When the boys arrived home in this damaged condition, Danika would shake her head at Sabin in disappointment as she rushed to soothe Reyes and Sabin would feel slimier than the mud on his boots. Anya would shoot him exactly as Lucien had been shot, then comfort Lucien, and Sabin would feel pain. Lots and lots of pain.

Sighing, Sabin eyed the rest of the warriors, trying to decide who was good to go and who needed to remain behind. Maddox—Violence—was the fiercest fighter he’d ever known. Right now the warrior was as bloodsoaked as Sabin and panting for breath, but he’d already moved beside Amun, ready for action. His woman wasn’t going to be any happier with Sabin than the others.

Slight shift, and the lovely Cameo came into view. She was the keeper of Misery, as well as the only female soldier among them. What she lacked in size she made up for in ferocity. Besides, all she had to do was start talking, all the sorrows of the world in her voice, and humans were likely to kill themselves without her ever having to lay a finger on them. Someone had sliced at her neck, leaving three deep grooves. It didn’t seem to slow her down as she finished cleaning her machete and joined Amun and Maddox.

Another shift. Paris was the keeper of Promiscuity and once upon a time, he’d been the most jovial among them. Now he seemed harder, more restless with every day that passed, though Sabin couldn’t fathom what had caused the change. Whatever the reason, he currently loomed in front of the Hunters, huffing and growling and so keyed for war he vibrated with brutal energy.
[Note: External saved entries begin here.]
-- ==== Sys2Proof/Machine/Tiles.lean ====
section
/-!
DEFINITION. Tile tasks: the grid of every tile-walker opcode, the rows, columns and depth of a task, operands with their prologue,
chain steps and the start values of an accumulator tile (spec/03 R61-R77; spec/04 R103-R112; spec/05 R119-R132; spec/07 R172;
spec/08 R214-R227; spec/09 R241, R244).
-/
namespace Sys2Proof.Machine

/-! ### What runs where (R83) -/

/-- A MATMUL on the harrow (spec/02 R56). -/
def harrowMat (st : Stage) : Bool :=
  let a := if cProFmt st.chain = 0xF then (dTd st.desc 0).fmt else (Fmt.ofCode (cProFmt st.chain)).getD .e4m3
  !(a.isArray && (dTd st.desc 1).fmt.isArray)

/-- A task that uses the harrow alone (R83, spec/08 R227). -/
def Stage.alone (st : Stage) : Bool :=
  match st.opcode with
  | 0x01 => harrowMat st
  | 0x02 | 0x0A => false
  | 0x05 => redArg st.desc || !(dTd st.desc 0).fmt.isArray
  | _ => true

/-- A harrow-alone task whose output rows end one by one (spec/06 R157). -/
def Stage.byRow (st : Stage) : Bool := st.alone && !([0x03, 0x06, 0x07].contains st.opcode) && !redArg st.desc

/-- The stage rounds stochastically at a final conversion. -/
def Stage.sr (st : Stage) : Bool := dRound st.desc == 4

/-- GUMBEL without TOP_K: the candidates stream (spec/09 R244). -/
def smpStream (d : List Byte) : Bool := dOpcode d == 7 && !topkp d && op2 d 0xE2 == 0

/-- Whether task `k` of a chain of `len` draws words (spec/09 R231, R234, R239, R244). -/
def Stage.draws (st : Stage) (k len : Nat) : Bool :=
  let last := k + 1 == len
  match st.opcode with
  | 0x01 => st.sr && last && cDrainTo st.chain != 1
  | 0x06 => st.sr && last && dTdValid st.desc 2
  | 0x07 => last || smpStream st.desc
  | 0x08 => true
  | 0x0A => false
  | _ => st.sr && last

/-! ### Grids -/

/-- Candidates of a row of TOPK, SAMPLE and the ARG reductions. -/
def candCount (d : List Byte) : Nat := if dOpcode d != 5 && selRecords d then selTiles d * selE d else (dTd d 0).c

/-- Runs of up to 512 query blocks per sample of a KV_RETRIEVE (spec/07 R199). -/
def retRuns (d : List Byte) : Nat := ceilDiv (queryBlocks d) 512

/-- The grid of a stage (R105 and the opcode's rule). -/
def gridFor (d : List Byte) : Grid :=
  let tm := dTileM d; let tn := dTileN d; let tk := dTileK d
  let a := dTd d 0
  match dOpcode d with
  | 0x01 => matGrid d
  | 0x02 => ⟨a.n * queryBlocks d, headsQ d, 1, 1, 1, 1⟩
  | 0x03 => gridOf 512 a.rows 2 a.c tm 2 tk
  | 0x05 =>
    if redArg d then gridOf 512 a.rows 1 a.c tm 1 tk
    else if op1 d 0xE1 = 0 then gridOf 128 a.rows 1 a.c tm tn tk
    else gridOf 128 a.n a.c (a.t * a.h * a.w) tm tn tk
  | 0x06 => gridOf 512 (outTd d).rows (op2 d 0xE0) (candCount d) tm (op2 d 0xE0) tk
  | 0x07 => gridOf 512 (outTd d).rows 1 (candCount d) tm 1 tk
  | 0x0A => ⟨a.n * retRuns d, headsKv d, 1, 1, 1, 1⟩
  | _ => gridOf 128 (dTd d 2).rows (dTd d 2).c 1 tm tn 1

/-- First row and rows of an output tile: output rows; for ATTEND the query rows of one block, for KV_RETRIEVE query blocks. -/
def tileRows (d : List Byte) (r : Nat) : Nat × Nat :=
  match dOpcode d with
  | 0x02 =>
    let b := r % queryBlocks d
    (r / queryBlocks d * queryRows d + b * queryTm d, min (queryTm d) (queryRows d - b * queryTm d))
  | 0x0A => let b := r % retRuns d * 512; (b, min 512 (queryBlocks d - b))
  | _ => let g := gridFor d; (r * g.tm, min g.tm (g.m - r * g.tm))

/-- First column and columns of an output tile; for ATTEND those of its head. -/
def tileCols (d : List Byte) (c : Nat) : Nat × Nat :=
  match dOpcode d with
  | 0x02 => let dim := (dTd d 0).c / headsQ d; (c * dim, dim)
  | 0x0A => (c, 1)
  | _ => let g := gridFor d; (c * g.tn, min g.tn (g.n - c * g.tn))

/-- First depth index and depth of task `k`. -/
def tileDepth (d : List Byte) (k : Nat) : Nat × Nat := let g := gridFor d; (k * g.tk, min g.tk (g.k - k * g.tk))

/-- The sample of an output row. -/
def rowSample (d : List Byte) (row : Nat) : Nat := (outTd d).sampleOf row

/-- Accumulator elements a task takes (R73): the largest sub-pass of an array task; what a chain carries otherwise. An ATTEND task
takes TM × N_r value sums by R73 and its TM maxima and TM probability sums beside them (DEDUCED: R73 names N_r, spec/07 R180 the carried
TM × (D + 2); log 58). -/
def footprint (st : Stage) (t : Task) : Nat :=
  let m := (tileRows st.desc t.r).2; let n := (tileCols st.desc t.c).2
  match st.opcode with
  | 0x02 => m * (roundUp n 128 + 2)
  | 0x03 => 3 * m
  | 0x06 => 2 * m * op2 st.desc 0xE0
  | 0x07 => m * (if smpStream st.desc then 3 else 2 * topK st.desc)
  | 0x04 | 0x08 | 0x0A => 0
  | 0x05 => if redArg st.desc then 2 * m else if 131072 < m * roundUp n 128 then m * 256 else m * roundUp n 128
  | _ => if 131072 < m * roundUp n 128 then m * 256 else m * roundUp n 128

/-- Passes of an array task (R67; spec/07 R179, R199; spec/08 R227): first row and rows of the tile, sub-pass, first K group, width
of the operands in bits (R62). -/
structure PassSpec where
  row0 : Nat
  rows : Nat
  sp : SubPass
  g0 : Nat
  width : Nat
deriving DecidableEq, Repr

/-- Tasks of pass 1 of an ATTEND chain, and key blocks of 512 in one task. -/
def attTk (d : List Byte) : Nat := 512 * max 1 (dTileK d / 512)
def attHalf (d : List Byte) (keys : Nat) : Nat := ceilDiv keys (attTk d)
def attBlocks (d : List Byte) (keys half k : Nat) : Nat :=
  let i := if k < half then k else k - half
  ceilDiv (min (attTk d) (keys - i * attTk d)) 512

/-- The format the arrays multiply for A. -/
def streamFmt (st : Stage) : Fmt :=
  if cProFmt st.chain = 0xF then (dTd st.desc 0).fmt else (Fmt.ofCode (cProFmt st.chain)).getD .e4m3

/-- The passes of a task. The value products of an ATTEND multiply PROB_FMT by V, its score products Q by K (R62, spec/07 R175). -/
def passesOf (st : Stage) (t : Task) : List PassSpec :=
  let d := st.desc
  let m := (tileRows d t.r).2; let n := (tileCols d t.c).2; let k := (tileDepth d t.k).2
  let w := (streamFmt st).width
  match st.opcode with
  | 0x02 =>
    let half := attHalf d t.keys.length
    let nb := attBlocks d t.keys.length half t.k
    let all : PassSpec := ⟨0, m, planOf 0 512, 0, (dTd d 0).fmt.width⟩
    if t.keys.isEmpty then []
    else if t.k < half then List.replicate nb all
    else List.replicate nb ⟨0, m, planOf 0 n, 0, ((Fmt.ofCode (op1 d 0xE1)).getD .e4m3).width⟩
      ++ (if t.keep then [] else List.replicate nb all)
  | 0x05 =>
    if op1 d 0xE1 = 0 then (passList m n k).map (fun p => ⟨0, m, p.1, p.2, (dTd d 0).fmt.width⟩)
    else (List.range m).flatMap (fun i => (passList 1 n k).map (fun p => ⟨i, 1, p.1, p.2, (dTd d 0).fmt.width⟩))
  | 0x0A => List.replicate (ceilDiv (min 4096 (t.keys.length - 4096 * t.k)) 128) ⟨0, m, planOf 0 128, 0, 16⟩
  | _ => (passList m n k).map (fun p => ⟨0, m, p.1, p.2, w⟩)

/-! ### Words of accumulator memory (R38) -/

def ofInt64 (v : Int) : Word64 := BitVec.ofNat 64 (unsigned v 64)
def toInt64 (w : Word64) : Int := signed w.toNat 64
And though there were two gushing holes in his right leg, Sabin didn’t think the warrior would be asking to rest anytime soon.

Beside him was Aeron, Wrath. Only recently had the gods freed him from a curse of bloodlust where no one around him had been safe. He’d lived to hurt, to kill. At moments like these, he still did. Today he’d fought as though that lust still consumed him, hacking at and mauling anyone within his reach. That was good, except…

How much worse would that bloodlust be when the next fight ended? Sabin feared they would have to summon Legion, the tiny, blood-hungry demon who worshipped Aeron like a god and was the only one who could calm Aeron during his darker moods. Unfortunately, she was currently doing surveillance work for them in hell. Sabin liked to keep up-to-date on Underworld happenings. Knowledge was power and one never knew what one would be able to use.

Aeron suddenly slammed a fist into a Hunter’s temple, sending the human to the floor in an unconscious heap.

Sabin blinked at him. “What was that for?”

“He was about to attack.”

Doubtful, but just like that, Paris cut whatever invisible tether had been holding him in place and swooped through the rest of the huddle, methodically punching the Hunters until every single one of them was down.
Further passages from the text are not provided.